The records:
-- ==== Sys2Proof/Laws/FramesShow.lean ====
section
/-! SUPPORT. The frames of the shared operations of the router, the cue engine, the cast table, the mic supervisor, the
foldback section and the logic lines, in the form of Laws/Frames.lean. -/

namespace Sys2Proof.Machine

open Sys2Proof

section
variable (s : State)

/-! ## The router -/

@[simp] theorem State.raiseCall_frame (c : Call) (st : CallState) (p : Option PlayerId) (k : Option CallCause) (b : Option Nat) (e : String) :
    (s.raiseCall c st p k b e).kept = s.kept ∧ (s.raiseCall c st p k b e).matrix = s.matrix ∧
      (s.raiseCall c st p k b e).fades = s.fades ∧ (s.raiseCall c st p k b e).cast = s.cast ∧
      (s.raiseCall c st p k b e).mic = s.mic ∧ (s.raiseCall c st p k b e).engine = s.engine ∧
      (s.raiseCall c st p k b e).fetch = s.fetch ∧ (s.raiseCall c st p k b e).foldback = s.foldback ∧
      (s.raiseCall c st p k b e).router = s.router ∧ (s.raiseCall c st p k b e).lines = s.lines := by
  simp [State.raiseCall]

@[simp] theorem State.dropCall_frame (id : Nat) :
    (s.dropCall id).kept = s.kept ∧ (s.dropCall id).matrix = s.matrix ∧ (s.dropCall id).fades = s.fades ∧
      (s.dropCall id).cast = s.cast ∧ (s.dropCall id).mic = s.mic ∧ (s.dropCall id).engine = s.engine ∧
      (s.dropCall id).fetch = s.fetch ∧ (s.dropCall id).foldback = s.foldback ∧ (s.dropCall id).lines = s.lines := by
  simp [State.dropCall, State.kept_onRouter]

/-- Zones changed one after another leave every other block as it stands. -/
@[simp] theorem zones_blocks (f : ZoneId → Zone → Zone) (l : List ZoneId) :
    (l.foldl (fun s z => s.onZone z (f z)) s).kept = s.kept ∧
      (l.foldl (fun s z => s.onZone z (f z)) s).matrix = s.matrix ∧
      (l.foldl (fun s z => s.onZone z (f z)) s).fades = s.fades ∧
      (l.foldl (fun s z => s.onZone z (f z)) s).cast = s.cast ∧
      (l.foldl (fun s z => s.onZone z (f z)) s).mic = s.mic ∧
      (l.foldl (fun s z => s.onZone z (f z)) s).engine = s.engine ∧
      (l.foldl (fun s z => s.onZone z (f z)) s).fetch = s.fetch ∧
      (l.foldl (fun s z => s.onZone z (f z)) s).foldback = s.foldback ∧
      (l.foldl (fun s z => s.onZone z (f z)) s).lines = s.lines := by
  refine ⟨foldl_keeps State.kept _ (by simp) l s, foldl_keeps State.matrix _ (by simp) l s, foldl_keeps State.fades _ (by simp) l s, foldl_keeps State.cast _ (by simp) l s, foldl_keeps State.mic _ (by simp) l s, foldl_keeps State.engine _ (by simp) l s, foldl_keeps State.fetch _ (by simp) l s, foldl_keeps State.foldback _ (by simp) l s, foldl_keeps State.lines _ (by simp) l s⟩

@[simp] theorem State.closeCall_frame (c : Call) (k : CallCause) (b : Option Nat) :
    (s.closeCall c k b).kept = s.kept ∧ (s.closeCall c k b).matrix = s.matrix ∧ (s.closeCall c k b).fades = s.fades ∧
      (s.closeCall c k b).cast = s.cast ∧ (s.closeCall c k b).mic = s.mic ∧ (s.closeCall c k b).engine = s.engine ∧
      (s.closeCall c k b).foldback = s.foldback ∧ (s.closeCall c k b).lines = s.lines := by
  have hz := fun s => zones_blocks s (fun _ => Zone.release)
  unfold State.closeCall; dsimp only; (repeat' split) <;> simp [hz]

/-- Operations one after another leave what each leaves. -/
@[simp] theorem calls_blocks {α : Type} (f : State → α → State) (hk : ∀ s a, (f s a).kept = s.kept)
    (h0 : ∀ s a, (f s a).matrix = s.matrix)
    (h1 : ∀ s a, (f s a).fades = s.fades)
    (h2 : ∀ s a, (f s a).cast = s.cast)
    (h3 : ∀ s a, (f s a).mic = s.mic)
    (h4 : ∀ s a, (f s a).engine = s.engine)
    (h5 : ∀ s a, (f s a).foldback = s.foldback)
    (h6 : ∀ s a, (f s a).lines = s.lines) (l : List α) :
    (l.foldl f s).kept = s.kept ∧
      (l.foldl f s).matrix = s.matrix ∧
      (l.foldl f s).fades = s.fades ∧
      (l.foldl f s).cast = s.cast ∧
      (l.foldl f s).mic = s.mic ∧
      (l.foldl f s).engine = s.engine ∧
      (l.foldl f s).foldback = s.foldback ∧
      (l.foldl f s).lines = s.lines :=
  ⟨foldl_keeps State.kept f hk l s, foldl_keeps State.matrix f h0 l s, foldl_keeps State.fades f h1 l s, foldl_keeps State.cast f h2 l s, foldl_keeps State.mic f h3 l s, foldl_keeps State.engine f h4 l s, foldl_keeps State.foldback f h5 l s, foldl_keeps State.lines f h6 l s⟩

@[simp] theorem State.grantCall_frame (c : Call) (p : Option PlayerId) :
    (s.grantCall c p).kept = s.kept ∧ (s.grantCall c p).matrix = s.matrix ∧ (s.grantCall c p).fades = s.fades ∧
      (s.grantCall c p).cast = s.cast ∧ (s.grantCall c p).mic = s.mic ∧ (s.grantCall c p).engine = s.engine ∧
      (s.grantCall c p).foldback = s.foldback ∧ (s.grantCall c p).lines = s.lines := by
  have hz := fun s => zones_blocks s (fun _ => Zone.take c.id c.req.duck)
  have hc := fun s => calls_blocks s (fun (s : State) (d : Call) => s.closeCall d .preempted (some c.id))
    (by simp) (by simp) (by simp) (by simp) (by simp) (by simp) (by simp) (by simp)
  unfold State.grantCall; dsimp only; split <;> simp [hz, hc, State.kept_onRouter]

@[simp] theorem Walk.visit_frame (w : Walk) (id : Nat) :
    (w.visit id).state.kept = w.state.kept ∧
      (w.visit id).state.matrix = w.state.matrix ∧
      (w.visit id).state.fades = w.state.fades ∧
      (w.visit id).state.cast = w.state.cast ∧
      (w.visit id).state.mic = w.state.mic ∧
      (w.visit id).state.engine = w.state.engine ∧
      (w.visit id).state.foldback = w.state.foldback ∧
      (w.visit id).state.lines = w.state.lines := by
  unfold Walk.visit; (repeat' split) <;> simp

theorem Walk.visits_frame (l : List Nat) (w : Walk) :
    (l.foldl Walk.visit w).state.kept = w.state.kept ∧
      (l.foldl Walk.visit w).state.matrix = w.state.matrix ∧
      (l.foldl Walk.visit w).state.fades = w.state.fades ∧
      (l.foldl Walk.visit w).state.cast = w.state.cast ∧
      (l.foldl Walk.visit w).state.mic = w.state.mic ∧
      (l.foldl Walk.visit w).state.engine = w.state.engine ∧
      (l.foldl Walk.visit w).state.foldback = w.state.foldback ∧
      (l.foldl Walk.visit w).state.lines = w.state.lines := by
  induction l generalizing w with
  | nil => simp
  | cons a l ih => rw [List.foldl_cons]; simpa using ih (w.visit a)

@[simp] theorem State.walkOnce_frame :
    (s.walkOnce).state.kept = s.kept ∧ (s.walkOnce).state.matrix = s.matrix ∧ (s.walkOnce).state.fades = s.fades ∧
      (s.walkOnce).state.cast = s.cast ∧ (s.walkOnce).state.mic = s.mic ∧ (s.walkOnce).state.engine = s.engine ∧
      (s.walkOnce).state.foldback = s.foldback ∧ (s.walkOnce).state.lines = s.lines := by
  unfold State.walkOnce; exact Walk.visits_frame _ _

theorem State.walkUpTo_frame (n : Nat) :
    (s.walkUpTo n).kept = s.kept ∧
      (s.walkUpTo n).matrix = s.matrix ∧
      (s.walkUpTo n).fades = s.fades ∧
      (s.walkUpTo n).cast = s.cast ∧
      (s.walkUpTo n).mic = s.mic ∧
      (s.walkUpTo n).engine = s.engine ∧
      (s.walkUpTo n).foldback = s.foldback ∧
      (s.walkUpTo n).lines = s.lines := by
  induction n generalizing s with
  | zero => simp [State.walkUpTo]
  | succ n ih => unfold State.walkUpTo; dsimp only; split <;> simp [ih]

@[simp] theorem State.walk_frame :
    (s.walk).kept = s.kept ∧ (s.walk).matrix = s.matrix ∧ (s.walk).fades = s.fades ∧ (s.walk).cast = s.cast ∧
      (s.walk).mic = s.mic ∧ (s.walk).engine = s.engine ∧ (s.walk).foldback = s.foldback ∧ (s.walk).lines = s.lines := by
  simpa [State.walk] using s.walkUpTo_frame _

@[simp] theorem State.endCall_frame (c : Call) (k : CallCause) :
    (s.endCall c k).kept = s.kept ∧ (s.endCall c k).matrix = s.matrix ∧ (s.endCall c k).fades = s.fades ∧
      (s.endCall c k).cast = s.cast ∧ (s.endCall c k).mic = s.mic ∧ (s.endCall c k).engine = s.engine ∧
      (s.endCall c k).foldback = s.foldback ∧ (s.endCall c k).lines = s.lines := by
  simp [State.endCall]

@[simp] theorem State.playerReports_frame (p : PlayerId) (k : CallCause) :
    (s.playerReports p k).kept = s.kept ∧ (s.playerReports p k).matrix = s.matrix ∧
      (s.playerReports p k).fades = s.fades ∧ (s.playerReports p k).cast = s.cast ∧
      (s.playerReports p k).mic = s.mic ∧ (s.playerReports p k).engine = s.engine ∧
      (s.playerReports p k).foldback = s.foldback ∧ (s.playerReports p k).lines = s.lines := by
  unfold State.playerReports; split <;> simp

Task objective: Look through the material and copy each line that has "split".

Exercise result:
  unfold State.closeCall; dsimp only; (repeat' split) <;> simp [hz]
  unfold State.grantCall; dsimp only; split <;> simp [hz, hc, State.kept_onRouter]
  unfold Walk.visit; (repeat' split) <;> simp
  | succ n ih => unfold State.walkUpTo; dsimp only; split <;> simp [ih]
  unfold State.playerReports; split <;> simp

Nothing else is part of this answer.